Senate Intelligence Committee Chairwoman Dianne Feinstein is seeking to draw maximum media attention as she prepares the to release “over the coming days” of the panel’s long anticipated and highly critical report on harsh CIA interrogation tactics used on terror suspects after the 9/11 attacks.
A 600-page redacted executive summary of the more than 6,000-page report on the agency’s “Coercive Interrogation Program” will be posted on a congressional website as early as Saturday but likely won’t go public before the start of next week, a source close to the committee told The Washington Times.
The document, culminating a five-year investigation that bitterly pitted Senate Democrats against current and former CIA officials is expected to re-ignite long-festering debates over the treatment of detainees by American intelligence officials in the name of preventing terrorist attacks.
The Coercive Interrogation Program was used by the CIA under former President George W. Bush. But President Obama in 2009 banned the use of such “enhanced interrogation techniques” as the simulated drowning practice known as waterboarding.
CIA agents are alleged to have used the practice against suspected terrorists held at “black sites” around the world.
Citing unidentified sources, The Associated Press reported late Friday that Secretary of State John Kerry reached out to Ms. Feinstein to rethink her plan to release the critical report.
The official said Mr. Kerry, a former senator himself, called Ms. Feinstein to talk about the implications of publicly releasing a declassified summary of her committee’s report given the combustible situations in various world hot spots, the AP account said.
Human rights activists and many U.S. lawmakers have denounced the practices as “torture,” arguing that U.S. government sponsorship of such practices was patently un-American.
Congressional aides and outside experts familiar with the report have said it is highly critical of waterboarding and concludes that such practices provided no key evidence in the hunt for al Qaeda leader Osama bin Laden.
Some CIA officials have argued the contrary. Leon Panetta, who headed the spy agency under President Obama from 2009 to 2011 wrote in his memoir published this year that “harsh interrogation … produced leads that helped our government understand al Qaeda’s organization, methods, and leadership.”
“We know we got important, even critical intelligence from individuals subjected to these enhanced interrogation techniques,” Mr. Panetta wrote.
The Intelligence Committee’s probe has been a source of unprecedented friction between Democrats and the CIA.
Tensions burst into the open last March when Mrs. Feinstein accused the agency of violating Constitutional separation-of-powers standards by hacking computers of Senate staffers conducting the investigation.
Current CIA Director John O. Brennan has denied the claim. But media reports maintain that CIA officials had taken the action after accusing Senate staffers of illegally acquiring classified documents from the agency. Dispute over the case continues to play behind closed doors at the Justice Department.
Mrs. Feinstein’s report, meanwhile, has exposed rifts among Republicans on Capitol Hill, who have disagreed on the question of whether enhanced interrogation actually worked, as well as on whether or not Intelligence Committee’s findings should be released publicly.

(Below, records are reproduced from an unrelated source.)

-- ==== Sys2Proof/Machine/Can.lean ====
section
/-!
DEFINITION. The CAN FD controllers and the CAN service (14_can_and_lin.md).
-/
namespace Sys2Proof.Machine

/-! ## Configuration -/

/-- MODE of a channel: 0 unused, 1 classical, 2 FD. -/
def canMode (c : Can) (s : State) : Nat := s.fld (Ix.CAN_CFG c.val) 0 2

/-- A bit of `q` quanta with `t1` quanta of TSEG1 samples between 50 % and 90 % (R325). -/
def sampleOk (t1 q : Nat) : Bool := decide (q * 50 ≤ (1 + t1) * 100) && decide ((1 + t1) * 100 ≤ q * 90)

/-- The timing of a channel is valid (R325, Table 14-2). -/
def canTimingOk (c : Can) (s : State) : Bool :=
  let n := s.word (Ix.CAN_NBT c.val)
  let d := s.word (Ix.CAN_DBT c.val)
  let brp := fld n 0 5 + 1; let t1 := fld n 5 8 + 1; let t2 := fld n 13 7 + 1; let sjw := fld n 20 7 + 1
  let dbrp := fld d 0 5 + 1; let d1 := fld d 5 5 + 1; let d2 := fld d 10 4 + 1; let dsjw := fld d 14 4 + 1
  let nq := 1 + t1 + t2; let dq := 1 + d1 + d2
  decide (2 ≤ t1) && decide (2 ≤ t2) && decide (sjw ≤ t2) && decide (dsjw ≤ d2)
    && decide (40 ≤ brp * nq) && decide (brp * nq ≤ 320)
    && (canMode c s != 2 || (decide (8 ≤ dbrp * dq) && decide (dbrp * dq ≤ 40) && decide (dbrp * dq ≤ brp * nq)))
    && sampleOk t1 nq && sampleOk d1 dq
    && (bit d 18 || decide (40 ≤ dbrp * dq))

/-- The test mode of a channel (R342). -/
def testMode (c : Can) (s : State) : Nat := s.fld (Ix.CAN_TEST c.val) 0 2

/-! ## The end of an attempt (R334, R336, R337) -/

/-- Take a buffer's frame out; a waiting release becomes pending (R334). -/
def freeBuffer (c : Can) (buf : Nat) (s : State) : State :=
  updCan c (fun x => { x with bufs := x.bufs.filterMap fun y =>
    if y.buf == buf then y.next.map fun f => { y with frame := f, attempt := none, cancel := false, next := none } else some y }) s

/-- The result of a cancel in `CAN_TXB_LAST_c`. -/
def cancelResult (c : Can) (buf res : Nat) (s : State) : State :=
  updCan c (fun x => { x with cancelBuf := buf, lastCancel := res }) s

/-- An attempt ends unsent: a SINGLE frame is dropped (R337), a held cancel of an attempt that lost withdraws it (R336). -/
def attemptEnds (c : Can) (b : TxBuf) (s : State) : State :=
  if b.single then
    report 0x901 c.val (freeBuffer c b.buf (s.bump (Ix.CAN_TX_COUNT c.val) 24 8))
  else if b.cancel && !begunNow c b s then cancelResult c b.buf 1 (freeBuffer c b.buf s)
  else
    let s1 := onlyIf b.next.isSome (fun t => t.bump (Ix.CAN_TX_COUNT c.val) 16 8) s
    updCan c (fun x => { x with bufs := x.bufs.map fun y =>
      if y.buf == b.buf then { y with attempt := none, cancel := false, frame := y.next.getD y.frame, next := none } else y }) s1

/-- The buffer with an attempt in progress. -/
def inAttempt (c : Can) (s : State) : Option TxBuf := (s.can.ctl[c]).bufs.find? fun b => b.attempt.isSome

/-- The controller stops: an attempt in progress ends unsent. -/
def dropAttempts (c : Can) (s : State) : State :=
  match inAttempt c s with | some b => attemptEnds c b s | none => s

/-! ## Controller states (R332, R343) -/

/-- Enter a controller state: a stretch of 1 s in ACTIVE ends the count of consecutive bus-offs (R344). -/
def enterCan (c : Can) (st : CanSt) (s : State) : State :=
  updCan c (fun x =>
    { x with
      busOffs := if x.st == .active && st != .active && decide (x.activeAt + secP 1 ≤ s.now) then 0 else x.busOffs,
      activeAt := if st == .active && x.st != .active then s.now else x.activeAt,
      st := st }) s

Republican staffers on the committee sided with CIA calls for secrecy early in Mrs. Feinstein’s probe and withdrew their participation in the investigation.
Two Republican senators in particular — Marco Rubio of Florida and James Risch of Idaho — have opposed making the report public, claiming it is the result of a “one-sided” and “partisan” investigation and that declassification “could endanger the lives of American diplomats and citizens overseas and jeopardize U.S. relations with other countries.”

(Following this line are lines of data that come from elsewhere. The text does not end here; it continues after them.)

-- ==== Sys2Proof/Machine/Lin.lean ====
section
/-!
DEFINITION. The LIN channels: schedule engine, responses, responder, and LIN sleep and wake (14_can_and_lin.md,
15_network_sleep.md).
-/
namespace Sys2Proof.Machine

/-! ## Frames of ISO 17987-3 -/

/-- The protected identifier: two parity bits above the identifier (R346; ISO 17987-3, assumption log 20). -/
def linPid (id : Nat) : Nat :=
  let b := fun k => nbits id k 1
  id % 64 + (b 0 + b 1 + b 2 + b 4) % 2 * 64 + (1 + b 1 + b 3 + b 4 + b 5) % 2 * 128

/-- The sum with end-around carry over bytes. -/
def carrySum (xs : List Nat) : Nat := xs.foldl (fun a b => if 256 ≤ a + b then a + b - 255 else a + b) 0

/-- The checksum of a response: classic over the data, enhanced over the protected identifier too (R346). -/
def linCheck (classic : Bool) (id : Nat) (d : List Byte) : Nat :=
  255 - carrySum ((if classic then [] else [linPid id]) ++ d.map (·.toNat))

/-- Frames 0x3C and 0x3D always use the classic checksum (R346). -/
def linClassic (f : LinFrameCfg) : Bool := f.classic || f.id == 0x3C || f.id == 0x3D

/-- A whole frame on the bus from the sync byte on. -/
def linFrame (classic : Bool) (id : Nat) (d : List Byte) : List Byte :=
  [0x55, BitVec.ofNat 8 (linPid id)] ++ d ++ [BitVec.ofNat 8 (linCheck classic id d)]

/-- ROLE of a channel: 0 unused, 1 commander, 2 responder. -/
def linRole (l : Lin) (s : State) : Nat := s.fld (Ix.LIN_CFG l.val) 0 2

/-- The response of a publish entry from the values handed over by now (R347, R349). -/
def linData (n : Nat) (f : LinFrameCfg) (s : State) : List Byte := packData s.lin.sched.signals s.lin.tx n f.len

/-- Bus activity at this instant. -/
def linActive (l : Lin) (s : State) : State := updNmLin l (fun x => { x with lastBus := s.now }) s

/-! ## The schedule engine (R347, R348) -/

/-- The table `LIN_SCHED_l` names now, 0xFF for none; a number that names no table of the channel stops the schedule. -/
def wantTable (l : Lin) (s : State) : Nat :=
  let sig := s.fld (Ix.LIN_SCHED l.val) 0 11
  let n := if sig = 0x7FF then s.fld (Ix.LIN_SCHED l.val) 16 8 else (sigValue sig s).toNat
  match s.lin.sched.tables[n]? with
  | some t => if t.chan = l.val then n else 0xFF
  | none => 0xFF

/-- Put a table in force from its first slot at an instant; 0xFF stops the schedule. -/
def linTable (l : Lin) (t at_ : Nat) (s : State) : State :=
  updLin l (fun x =>
    if t = 0xFF then { x with status := 2, chosen := t, resume := none }
    else { x with status := 1, table := t, nextSlot := 0, nextAt := at_, chosen := t, resume := none }) s

/-- A channel takes its role: a commander's schedule starts at its first slot (R346, R348). -/
def linBegin (l : Lin) (at_ : Nat) (s : State) : State :=
  if linRole l s = 0 then updLin l (fun x => { x with status := 0 }) (updNmLin l (fun x => { x with st := 0 }) s)
  else
    let s1 := updNmLin l (fun x => { x with st := 1, readyAt := at_, lastBus := at_, pulses := 0 }) s
    let s2 := updLin l (fun x => { x with header := none, sent := [], diag := [] }) s1
    if linRole l s = 1 then linTable l (wantTable l s2) at_ s2 else updLin l (fun x => { x with status := 1 }) s2

/-- Step 6 of a start. -/
def linStart (s : State) : State := forEach (List.finRange 2) (fun l t => linBegin l t.bn.t0 t) s

/-- The application pair has restarted: the schedule of a commander that is awake starts at its first slot, a responder has gone on
(ch. 14 Edges). -/
def linRestart (s : State) : State :=
  forEach (List.finRange 2) (fun l t =>
    if linRole l t = 1 ∧ (t.nm.lin[l]).st = 1 then linTable l (wantTable l t) t.bn.t0 t else t) s

/-- Put a header, and the response of an own frame, on the bus. -/
def linHeader (l : Lin) (h : LinHdr) (bytes : List Byte) (s : State) : State :=
  linActive l (updLin l (fun x => { x with header := some h, sent := bytes }) s)

/-- Send the frame of an entry: header, and the response where it is published. -/
def linSend (l : Lin) (n : Nat) (s : State) : State :=
  match s.lin.sched.frames[n]? with
  | none => s
  | some f =>
    let h : LinHdr := { id := f.id, entry := some n }
    if f.dir = 1 then
      let s1 := linHeader l h (linFrame (linClassic f) f.id (linData n f s)) s
      { s1 with lin := { s1.lin with changed := s1.lin.changed.filter (· != n) } }
    else linHeader l h [0x55, BitVec.ofNat 8 (linPid f.id)] s

/-- A diagnostic slot: the queue's head, or silence (R347). -/
def linDiag (l : Lin) (n : Nat) (s : State) : State :=
  match (s.lin.ch[l]).diag with
  | [] => updLin l (fun x => { x with header := none, sent := [] }) s
  | some d :: rest =>
    linHeader l { id := 0x3C, entry := some n } (linFrame true 0x3C d) (updLin l (fun x => { x with diag := rest }) s)
  | none :: rest =>
    linHeader l { id := 0x3D, entry := some n } [0x55, BitVec.ofNat 8 (linPid 0x3D)] (updLin l (fun x => { x with diag := rest }) s)

/-- What a slot sends (R347). -/
def linSlot (l : Lin) (sl : LinSlotCfg) (s : State) : State :=
  match s.lin.sched.frames[sl.frame]? with
  | none => s
  | some f =>
    if f.typ = 2 then
      match [sl.frame, sl.second, sl.third].find? s.lin.changed.contains with
      | some n => linSend l n s
      | none => updLin l (fun x => { x with header := none, sent := [] }) s
    else if f.typ = 3 then linDiag l sl.frame s
    else linSend l sl.frame s

/-- Run the next slot of the table in force. -/
def linRun (l : Lin) (s : State) : State :=
  let x := s.lin.ch[l]
  match s.lin.sched.tables[x.table]? with
  | none => s
  | some t =>
    match s.lin.sched.slots[t.first + x.nextSlot]? with
    | none => s
    | some sl =>
      linSlot l sl (updLin l (fun y => { y with slot := y.nextSlot, nextSlot := y.nextSlot + 1, nextAt := s.now + 4000 * sl.delay }) s)

/-- The slots of a table. -/
def tableLen (t : Nat) (s : State) : Nat := match s.lin.sched.tables[t]? with | some x => x.count | none => 0

/-- At the end of a table: a collision table gives way to the interrupted one, a RUN_ONCE table stops, another begins again
(R348). -/
def linWrap (l : Lin) (s : State) : State :=
  let x := s.lin.ch[l]
  if x.nextSlot < tableLen x.table s then s
  else
    match x.resume with
    | some (t, k) =>
      let s1 := s.bump (Ix.LIN_FRAMES l.val) 16 16
      updLin l (fun y => { y with table := t, nextSlot := if k < tableLen t s then k else 0, resume := none }) s1
    | none =>
      match s.lin.sched.tables[x.table]? with
      | some t => updLin l (fun y => if t.once then { y with status := 2 } else { y with nextSlot := 0 }) s
      | none => s

/-- LIN_SLOT_START: the slot that is due starts, after a table change (R348); the engine pauses in the CRANK band (R352) and
stops with the application pair. A stopped schedule starts at `at_` once another table is named. -/
def slotStart (l : Lin) (at_ : Nat) (s : State) : State :=
  let x := s.lin.ch[l]
  if linRole l s != 1 || (s.nm.lin[l]).st != 1 then s
  else if x.status = 1 then
    let s1 := s.reach x.nextAt
    if s.procs.app != .running then updLin l (fun y => { y with status := 2 }) s1
    else if s.band == .crank then updLin l (fun y => { y with status := 3 }) s1
    else
      let s2 := if wantTable l s1 = x.chosen then linWrap l s1 else linTable l (wantTable l s1) s1.now s1
      if (s2.lin.ch[l]).status = 1 then linRun l s2 else s2
  else if x.status = 2 && s.procs.app == .running && wantTable l s != x.chosen && wantTable l s != 0xFF then
    let s1 := s.reach at_
    linRun l (linTable l (wantTable l s1) s1.now s1)
  else if x.status = 2 && wantTable l s != x.chosen then linTable l (wantTable l s) at_ s
  else s

/-- LIN_SLOT_START (R347). -/
def execLinSlotStart (l : Lin) (at_ : Nat) (s : State) : Host.Outcome State Fault Refusal :=
  doneFor .coreRun s fun s => slotStart l at_ s

/-- The signals of a LINSCHED entry are stale, or not. -/
def staleLin (n : Nat) (b : Bool) (s : State) : State := forEach (signalsOf s.lin.sched.signals n) (fun p t => staleSource 7 p.2 b t) s

/-- The CRANK band begins or ends (R352): kind 7 signals are stale within it; paused schedules resume with the next slot, and an entry
whose timeout has not passed is fresh again. -/
def linBand (s : State) : State :=
  if s.band == .crank then
    forEach (List.range s.lin.sched.signals.length) (fun k t => staleSource 7 k true t) s
  else
    forEach (List.finRange 2) (fun l t =>
      if (t.lin.ch[l]).status = 3 then updLin l (fun y => { y with status := 1, nextAt := t.now }) t else t)
      (forEach s.lin.rx (fun e t => if e.2.2 then t else staleLin e.1 false t) s)

/-! ## Responses (R348, R350) -/

/-- The reception record of a LINSCHED entry. -/
def putLinRx (n : Nat) (stale : Bool) (s : State) : State :=
  { s with lin := { s.lin with rx := (n, s.now, stale) :: s.lin.rx.filter (·.1 != n) } }

/-- A response is accepted: its signals are published (R350, R351). -/
def linAccept (l : Lin) (n : Nat) (d : List Byte) (s : State) : State :=
  let s1 := putLinRx n false (s.bump (Ix.LIN_FRAMES l.val) 0 16)
  forEach (signalsOf s.lin.sched.signals n) (fun p t => publishSource 7 p.2 (decodeField p.1 d) (s.band == .crank) t) s1

/-- A collision in an event-triggered slot: the frame's collision table runs once (R348). -/
def linCollision (l : Lin) (f : LinFrameCfg) (s : State) : State :=
  updLin l (fun x =>
    { x with resume := some (x.resume.getD (x.table, x.nextSlot)), table := f.collision, nextSlot := 0 }) s

/-- The channel enters BUS_SLEEP and its schedule stops (R378). -/
def linSleep (l : Lin) (s : State) : State :=
  updNmLin l (fun x => { x with st := 4, pulses := 0, need := false })
    (updLin l (fun x => { x with status := 2, chosen := 0xFF, header := none }) s)

/-- The go-to-sleep command of ISO 17987 (R378). -/
def goToSleepData : List Byte := [0x00, 0xFF, 0xFF, 0xFF, 0xFF, 0xFF, 0xFF, 0xFF]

But in a joint statement in April, the two said their criticisms did not mean they agreed with the CIA’s interrogation program.
“No member of the Senate condones torture, and the CIA’s execution of its former interrogation and detention program has harmed the agency and the reputation of the United States,” Mr. Rubio and Mr. Risch said. “The one saving grace about the eventual declassification of this report is that the minority views and the CIA position will also be declassified.”
But other prominent Republican senators have stood more firmly with Mrs. Feinstein.
Sen. John McCain of Arizona, himself a victim of torture during the Vietnam war, has strongly denied the practices worked in drawing useful intelligence from terror suspects.
“I reject those on their face,” Mr. McCain said in August. “Even if there was some truth in it, the damage done to the United States of America’s reputation is incalculable.”
Mr. McCain was joined by Lindsay Graham, of South Carolina, who said the use of torture against detainees “violated” the “spirit of who we are” as Americans.
The comments by Mr. McCain and Mr. Graham dovetailed with President Obama’s own remarks on the issue.
“In the immediate aftermath of 9/11, we did some things that were wrong,” Mr. Obama said at an August press conference. “We did a whole lot of things that were right, but we tortured some folks. We did some things that were contrary to our values.”